Но нет, он чувствовал себя так, будто уже умер — не болело ничего.
— А ты ведь обычная городская ведьма, — сказал он.
— Да. Голос у тебя что-то слишком удивлённый.
— Кажется, в прошлый раз я видел тебя, когда…
— Ни что так не способствует смене жизненного уклада, — перебила его ведьма, — как безвременное успение. Я, знаешь ли, никогда королевских кровей и не была. Теперь понятно, что не стоило и начинать.
Он ощутил неясный холодок в груди. Перед ним женщина, восседавшая на престоле семьдесят лет.

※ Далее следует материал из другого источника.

-- ==== Sys2Proof/Machine/Verdict.lean ====
section
/-!
DEFINITION. The verdict fabric and the routes (10): capture by latches, placement on routes, policing, forwarding, loss, and the
states of lanes and ports that they depend on.
-/
namespace Sys2Proof.Machine

/-! ### Lanes and ports (R371, Table 10-9) -/

def laneDefault (_ : Nat) : DLane :=
  { st := .disabled, since := 0, good := 0, headers := [], rxPos := 0, commas := 0, missed := 0, frames := 0, txPos := 64,
    pre := 4, post := 8, mgmt := [], ack := none, lastCheck := 0, lastId := 0 }
def State.lane (s : State) (l : Nat) : DLane := s.lanes.get laneDefault l
def State.setLane (s : State) (l : Nat) (x : DLane) : State := { s with lanes := s.lanes.set laneDefault l x }

/-- Lane state codes (Table 10-9). -/
def LaneState.code : LaneState → Nat
  | .disabled => 0 | .cdr => 1 | .block => 2 | .frame => 3 | .check => 4 | .trained => 5 | .fault => 6 | .loop => 7

/-- Port state codes (Table 10-16). -/
def portDown : Nat := 0
def portTraining : Nat := 1
def portUp : Nat := 2
def portMismatch : Nat := 3
def portLoop : Nat := 4

/-- The enabled lanes of a port. -/
def State.enabledLanes (s : State) (p : Nat) : List Nat :=
  ((List.range 4).filter fun i => (s.get (Reg.DLD_PORTp_CFG_LANE_EN p)).testBit i).map fun i => 4 * p + i

/-- LOOP of a port; values other than 1-3 act as 0 (Table 10-16). -/
def State.portLoopMode (s : State) (p : Nat) : Nat :=
  let v := s.get (Reg.DLD_PORTp_CFG_LOOP p)
  if v ≤ 3 then v else 0

/-- The state of a port that its lanes give (Table 10-9). -/
def State.portStateNow (s : State) (p : Nat) : Nat :=
  let ls := s.enabledLanes p
  if ls = [] ∨ s.mode = .tripped then portDown
  else if s.portLoopMode p ≠ 0 then portLoop
  else if ls.all fun l => decide ((s.lane l).st = .trained) then portUp
  else if ls.all fun l => decide ((s.lane l).st = .trained ∨ (s.lane l).st = .check) then portMismatch
  else portTraining

/-- A port is UP. -/
def State.portIsUp (s : State) (p : Nat) : Bool := decide (s.portStateNow p = portUp)

/-! ### Routes (R347-R351) -/

/-- IN values of a route. -/
def inLocal : Nat := 4

/-- A route is declared (STATE of its entry). -/
def State.declared (s : State) (n : Nat) : Bool := decide (s.get (Reg.MSH_RTEn_STATE n) = 1)
def State.routeIn (s : State) (n : Nat) : Nat := s.get (Reg.MSH_RTEn_IN n)
def State.routeLocal (s : State) (n : Nat) : Bool := s.flag (Reg.MSH_RTEn_LOCAL n)
def State.routeOut (s : State) (n : Nat) : List Nat := (List.range 4).filter fun p => (s.get (Reg.MSH_RTEn_OUT n)).testBit p
def State.routeSlots (s : State) (n : Nat) : Nat := s.get (Reg.MSH_RTEn_SLOTS_SLOTS n)

/-- Capacity and load of a port (R349). -/
def State.portCapacity (s : State) (p : Nat) : Nat := 8 * (s.enabledLanes p).length
def State.portLoad (s : State) (p : Nat) : Nat :=
  (List.range 64).foldl (fun a n => a + if s.declared n ∧ p ∈ s.routeOut n then s.routeSlots n else 0) 0

/-- Everything but the port load rule of R347 holds. -/
def State.routeFormOk (s : State) (n : Nat) : Bool :=
  s.flag (Reg.MSH_RTEn_EN n) && decide (s.routeIn n ≤ 4) && decide (s.routeSlots n ≠ 0) &&
    (decide (s.routeOut n ≠ []) || (s.routeLocal n && decide (s.routeIn n < 4)))

/-- STATE of a route that is not declared: OFF, DECLARED or OVER (R347, R349). -/
def State.routeStateNow (s : State) (n : Nat) : Nat :=
  if !s.routeFormOk n then 0
  else if (s.routeOut n).all fun p => decide (s.portLoad p + s.routeSlots n ≤ s.portCapacity p) then 1 else 2

/-- Judge every route that is not declared again, in ascending order, and show the port loads: routes already declared are
unaffected (R349). -/
def redeclare (s : State) : State :=
  let s1 := (List.range 64).foldl (fun s n =>
    if s.declared n then s else s.put (Reg.MSH_RTEn_STATE n) (s.routeStateNow n)) s
  (List.range 4).foldl (fun s p =>
    (s.put (Reg.MSH_PORTLOADp_CAP p) (s.portCapacity p)).put (Reg.MSH_PORTLOADp_LOAD p) (s.portLoad p)) s1

/-- An admitted shot that has not ended claims a route. -/
def State.routeClaimed (s : State) (n : Nat) : Bool := s.claimed fun d => d.routes.any fun e => decide (e.1 = n)

/-- MSH_RTE_WRITE: word 0 or 1 of a route entry (R347, R351). -/
def writeRoute (s : State) (n word : Nat) (v : Word) : WriteOut :=
  if s.routeClaimed n then refusedBy s 2
  else
    let s1 :=
      if word = 0 then
        ((((s.put (Reg.MSH_RTEn_EN n) (wordBits v 31 31)).put (Reg.MSH_RTEn_OUT n) (wordBits v 19 16)).put
          (Reg.MSH_RTEn_LOCAL n) (wordBits v 11 11)).put (Reg.MSH_RTEn_IN n) (wordBits v 10 8))
      else s.put (Reg.MSH_RTEn_SLOTS_SLOTS n) (wordBits v 8 0)
    taken (redeclare (s1.put (Reg.MSH_RTEn_STATE n) 0))

/-- A write of MSH_SRCt (R351): entries of unpopulated Ranks hold nothing. -/
def writeSource (s : State) (t : Nat) (v : Word) : WriteOut :=
  if s.part.ranks ≤ t / 32 then taken s
  else if s.claimed fun d => (d.tones (t / 32)).testBit (t % 32) then refusedBy s 4
  else taken (s.wr (Reg.MSH_SRCt t) (v &&& 0x80007FFF))

/-! ### Latches (R199, R345) -/

/-- The source number of a routed verdict (Table 05-10). -/
def routedSource (route slot : Nat) : Nat := 32768 + route * 512 + slot

/-- An armed latch captures a verdict of a source it accepts; 0xD is held as 0xE (R199). -/
def Latch.capture (l : Latch) (accept : Nat → Bool) (v e : Nat) : Latch :=
  if l.st = .armed ∧ l.armedAt ≤ e ∧ accept l.source then { l with st := .full, value := if v = 0xD then 0xE else v } else l

/-- The four latches of an engine. -/
def Engine.capture (g : Engine) (accept : Nat → Bool) (v e : Nat) : Engine :=
  { g with
    vl0 := g.vl0.capture accept v e, vl1 := g.vl1.capture accept v e, vl2 := g.vl2.capture accept v e,
    vl3 := g.vl3.capture accept v e }

/-- Latches of an engine that would capture. -/
def Engine.captures (g : Engine) (accept : Nat → Bool) (e : Nat) : Nat :=
  ([g.vl0, g.vl1, g.vl2, g.vl3].filter fun l => decide (l.st = .armed ∧ l.armedAt ≤ e) && accept l.source).length

/-- One event reaches every latch of every Rank; a verdict from another part with value 0xE sets POISONED (R173). -/
def State.reachLatches (s : State) (accept : Nat → Bool) (v : Nat) (outside : Bool) : State :=
  (s.engines.map Prod.fst).foldl (fun s key =>
    let g := s.engines.get engineDefault key
    if g.captures accept s.epoch.toNat = 0 then s
    else
      let s1 := { s with engines := s.engines.set engineDefault key (g.capture accept v s.epoch.toNat) }
      if outside ∧ v = 0xE then s1.shotFlag g.shot flPoisoned else s1) s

На вид ей и теперь не больше, чем на первом парадном портрете, который захватчики дворца сожгли в тот памятный день… Задумавшись, он тяжело вздохнул. Потерял счёт годам и уже не знает, сколько времени прошло, сколько на троне новый Император. Но это не имеет значения. Важно, что сейчас ведьма своими словами косвенно подтвердила — и до правления у неё была долгая жизнь.
— Кто ты такая?
— Ведунья.
— Это ничего не объясняет. Если ты хочешь, чтобы я выполнял твои приказы… Мне нужно знать больше.
— Какая жалость, что я не собираюсь тешить твоё любопытство. Всё, что нужно знать, расскажу в своё время. Ты ужинать будешь?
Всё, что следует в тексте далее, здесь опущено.